Below are records; quote them exactly from the first line through the line that contains "(s.setInputs v).job = s.job := rfl".

------------------------------------------------------------

@[simp] theorem State.setMem_status (v : List Host.Cell) : (s.setMem v).status = s.status := rfl
@[simp] theorem State.setMem_srcAddr (v : List Host.Cell) : (s.setMem v).srcAddr = s.srcAddr := rfl
@[simp] theorem State.setMem_srcLen (v : List Host.Cell) : (s.setMem v).srcLen = s.srcLen := rfl
@[simp] theorem State.setMem_dstAddr (v : List Host.Cell) : (s.setMem v).dstAddr = s.dstAddr := rfl
@[simp] theorem State.setMem_outLen (v : List Host.Cell) : (s.setMem v).outLen = s.outLen := rfl
@[simp] theorem State.setMem_job (v : List Host.Cell) : (s.setMem v).job = s.job := rfl
@[simp] theorem State.setMem_faults (v : List Host.Cell) : (s.setMem v).faults = s.faults := rfl
@[simp] theorem State.setMem_mem (v : List Host.Cell) : (s.setMem v).mem = v := rfl
@[simp] theorem State.setMem_platform (v : List Host.Cell) : (s.setMem v).platform = s.platform := rfl
@[simp] theorem State.setMem_inputs (v : List Host.Cell) : (s.setMem v).inputs = s.inputs := rfl
@[simp] theorem State.setMem_reply (v : List Host.Cell) : (s.setMem v).reply = s.reply := rfl
@[simp] theorem State.setMem_draws (v : List Host.Cell) : (s.setMem v).draws = s.draws := rfl

@[simp] theorem State.setInputs_status (v : List Event) : (s.setInputs v).status = s.status := rfl
@[simp] theorem State.setInputs_srcAddr (v : List Event) : (s.setInputs v).srcAddr = s.srcAddr := rfl
@[simp] theorem State.setInputs_srcLen (v : List Event) : (s.setInputs v).srcLen = s.srcLen := rfl
@[simp] theorem State.setInputs_dstAddr (v : List Event) : (s.setInputs v).dstAddr = s.dstAddr := rfl
@[simp] theorem State.setInputs_outLen (v : List Event) : (s.setInputs v).outLen = s.outLen := rfl
@[simp] theorem State.setInputs_job (v : List Event) : (s.setInputs v).job = s.job := rfl
@[simp] theorem State.setInputs_faults (v : List Event) : (s.setInputs v).faults = s.faults := rfl
@[simp] theorem State.setInputs_mem (v : List Event) : (s.setInputs v).mem = s.mem := rfl
@[simp] theorem State.setInputs_platform (v : List Event) : (s.setInputs v).platform = s.platform := rfl
@[simp] theorem State.setInputs_inputs (v : List Event) : (s.setInputs v).inputs = v := rfl
@[simp] theorem State.setInputs_reply (v : List Event) : (s.setInputs v).reply = s.reply := rfl
@[simp] theorem State.setInputs_draws (v : List Event) : (s.setInputs v).draws = s.draws := rfl

@[simp] theorem State.setReply_status (v : Option Reply) : (s.setReply v).status = s.status := rfl
@[simp] theorem State.setReply_srcAddr (v : Option Reply) : (s.setReply v).srcAddr = s.srcAddr := rfl
@[simp] theorem State.setReply_srcLen (v : Option Reply) : (s.setReply v).srcLen = s.srcLen := rfl
@[simp] theorem State.setReply_dstAddr (v : Option Reply) : (s.setReply v).dstAddr = s.dstAddr := rfl
@[simp] theorem State.setReply_outLen (v : Option Reply) : (s.setReply v).outLen = s.outLen := rfl
@[simp] theorem State.setReply_job (v : Option Reply) : (s.setReply v).job = s.job := rfl
@[simp] theorem State.setReply_faults (v : Option Reply) : (s.setReply v).faults = s.faults := rfl
@[simp] theorem State.setReply_mem (v : Option Reply) : (s.setReply v).mem = s.mem := rfl
@[simp] theorem State.setReply_platform (v : Option Reply) : (s.setReply v).platform = s.platform := rfl
@[simp] theorem State.setReply_inputs (v : Option Reply) : (s.setReply v).inputs = s.inputs := rfl
@[simp] theorem State.setReply_reply (v : Option Reply) : (s.setReply v).reply = v := rfl
@[simp] theorem State.setReply_draws (v : Option Reply) : (s.setReply v).draws = s.draws := rfl

@[simp] theorem State.setDraws_status (v : Nat) : (s.setDraws v).status = s.status := rfl
@[simp] theorem State.setDraws_srcAddr (v : Nat) : (s.setDraws v).srcAddr = s.srcAddr := rfl
@[simp] theorem State.setDraws_srcLen (v : Nat) : (s.setDraws v).srcLen = s.srcLen := rfl
@[simp] theorem State.setDraws_dstAddr (v : Nat) : (s.setDraws v).dstAddr = s.dstAddr := rfl
@[simp] theorem State.setDraws_outLen (v : Nat) : (s.setDraws v).outLen = s.outLen := rfl
@[simp] theorem State.setDraws_job (v : Nat) : (s.setDraws v).job = s.job := rfl
@[simp] theorem State.setDraws_faults (v : Nat) : (s.setDraws v).faults = s.faults := rfl
@[simp] theorem State.setDraws_mem (v : Nat) : (s.setDraws v).mem = s.mem := rfl
@[simp] theorem State.setDraws_platform (v : Nat) : (s.setDraws v).platform = s.platform := rfl
@[simp] theorem State.setDraws_inputs (v : Nat) : (s.setDraws v).inputs = s.inputs := rfl
@[simp] theorem State.setDraws_reply (v : Nat) : (s.setDraws v).reply = s.reply := rfl
@[simp] theorem State.setDraws_draws (v : Nat) : (s.setDraws v).draws = v := rfl

/-! A recorded fault changes the fault bits and nothing else. -/

@[simp] theorem State.recordFault_status (f : Fault) : (s.recordFault f).status = s.status := rfl
@[simp] theorem State.recordFault_srcAddr (f : Fault) : (s.recordFault f).srcAddr = s.srcAddr := rfl
@[simp] theorem State.recordFault_srcLen (f : Fault) : (s.recordFault f).srcLen = s.srcLen := rfl
@[simp] theorem State.recordFault_dstAddr (f : Fault) : (s.recordFault f).dstAddr = s.dstAddr := rfl
@[simp] theorem State.recordFault_outLen (f : Fault) : (s.recordFault f).outLen = s.outLen := rfl
@[simp] theorem State.recordFault_job (f : Fault) : (s.recordFault f).job = s.job := rfl
@[simp] theorem State.recordFault_faults (f : Fault) : (s.recordFault f).faults = FaultBits.record s.faults f := rfl
@[simp] theorem State.recordFault_mem (f : Fault) : (s.recordFault f).mem = s.mem := rfl
@[simp] theorem State.recordFault_platform (f : Fault) : (s.recordFault f).platform = s.platform := rfl
@[simp] theorem State.recordFault_inputs (f : Fault) : (s.recordFault f).inputs = s.inputs := rfl
@[simp] theorem State.recordFault_reply (f : Fault) : (s.recordFault f).reply = s.reply := rfl
@[simp] theorem State.recordFault_draws (f : Fault) : (s.recordFault f).draws = s.draws := rfl

/-! Drawing a window changes memory and the count of draws. -/

@[simp] theorem State.drawWindow_status (j : Job) : (s.drawWindow j).status = s.status := rfl
@[simp] theorem State.drawWindow_srcAddr (j : Job) : (s.drawWindow j).srcAddr = s.srcAddr := rfl
@[simp] theorem State.drawWindow_srcLen (j : Job) : (s.drawWindow j).srcLen = s.srcLen := rfl
@[simp] theorem State.drawWindow_dstAddr (j : Job) : (s.drawWindow j).dstAddr = s.dstAddr := rfl
@[simp] theorem State.drawWindow_outLen (j : Job) : (s.drawWindow j).outLen = s.outLen := rfl
@[simp] theorem State.drawWindow_job (j : Job) : (s.drawWindow j).job = s.job := rfl
@[simp] theorem State.drawWindow_faults (j : Job) : (s.drawWindow j).faults = s.faults := rfl
@[simp] theorem State.drawWindow_mem (j : Job) : (s.drawWindow j).mem = Memory.write s.mem j.dst.toNat (drawBytes s.draws j.wlen) := rfl
@[simp] theorem State.drawWindow_platform (j : Job) : (s.drawWindow j).platform = s.platform := rfl
@[simp] theorem State.drawWindow_inputs (j : Job) : (s.drawWindow j).inputs = s.inputs := rfl
@[simp] theorem State.drawWindow_reply (j : Job) : (s.drawWindow j).reply = s.reply := rfl
@[simp] theorem State.drawWindow_draws (j : Job) : (s.drawWindow j).draws = s.draws + j.wlen := rfl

------------------------------------------------------------

*EXERCISE ANSWER*
@[simp] theorem State.setMem_status (v : List Host.Cell) : (s.setMem v).status = s.status := rfl
@[simp] theorem State.setMem_srcAddr (v : List Host.Cell) : (s.setMem v).srcAddr = s.srcAddr := rfl
@[simp] theorem State.setMem_srcLen (v : List Host.Cell) : (s.setMem v).srcLen = s.srcLen := rfl
@[simp] theorem State.setMem_dstAddr (v : List Host.Cell) : (s.setMem v).dstAddr = s.dstAddr := rfl
@[simp] theorem State.setMem_outLen (v : List Host.Cell) : (s.setMem v).outLen = s.outLen := rfl
@[simp] theorem State.setMem_job (v : List Host.Cell) : (s.setMem v).job = s.job := rfl
@[simp] theorem State.setMem_faults (v : List Host.Cell) : (s.setMem v).faults = s.faults := rfl
@[simp] theorem State.setMem_mem (v : List Host.Cell) : (s.setMem v).mem = v := rfl
@[simp] theorem State.setMem_platform (v : List Host.Cell) : (s.setMem v).platform = s.platform := rfl
@[simp] theorem State.setMem_inputs (v : List Host.Cell) : (s.setMem v).inputs = s.inputs := rfl
@[simp] theorem State.setMem_reply (v : List Host.Cell) : (s.setMem v).reply = s.reply := rfl
@[simp] theorem State.setMem_draws (v : List Host.Cell) : (s.setMem v).draws = s.draws := rfl

@[simp] theorem State.setInputs_status (v : List Event) : (s.setInputs v).status = s.status := rfl
@[simp] theorem State.setInputs_srcAddr (v : List Event) : (s.setInputs v).srcAddr = s.srcAddr := rfl
@[simp] theorem State.setInputs_srcLen (v : List Event) : (s.setInputs v).srcLen = s.srcLen := rfl
@[simp] theorem State.setInputs_dstAddr (v : List Event) : (s.setInputs v).dstAddr = s.dstAddr := rfl
@[simp] theorem State.setInputs_outLen (v : List Event) : (s.setInputs v).outLen = s.outLen := rfl
@[simp] theorem State.setInputs_job (v : List Event) : (s.setInputs v).job = s.job := rfl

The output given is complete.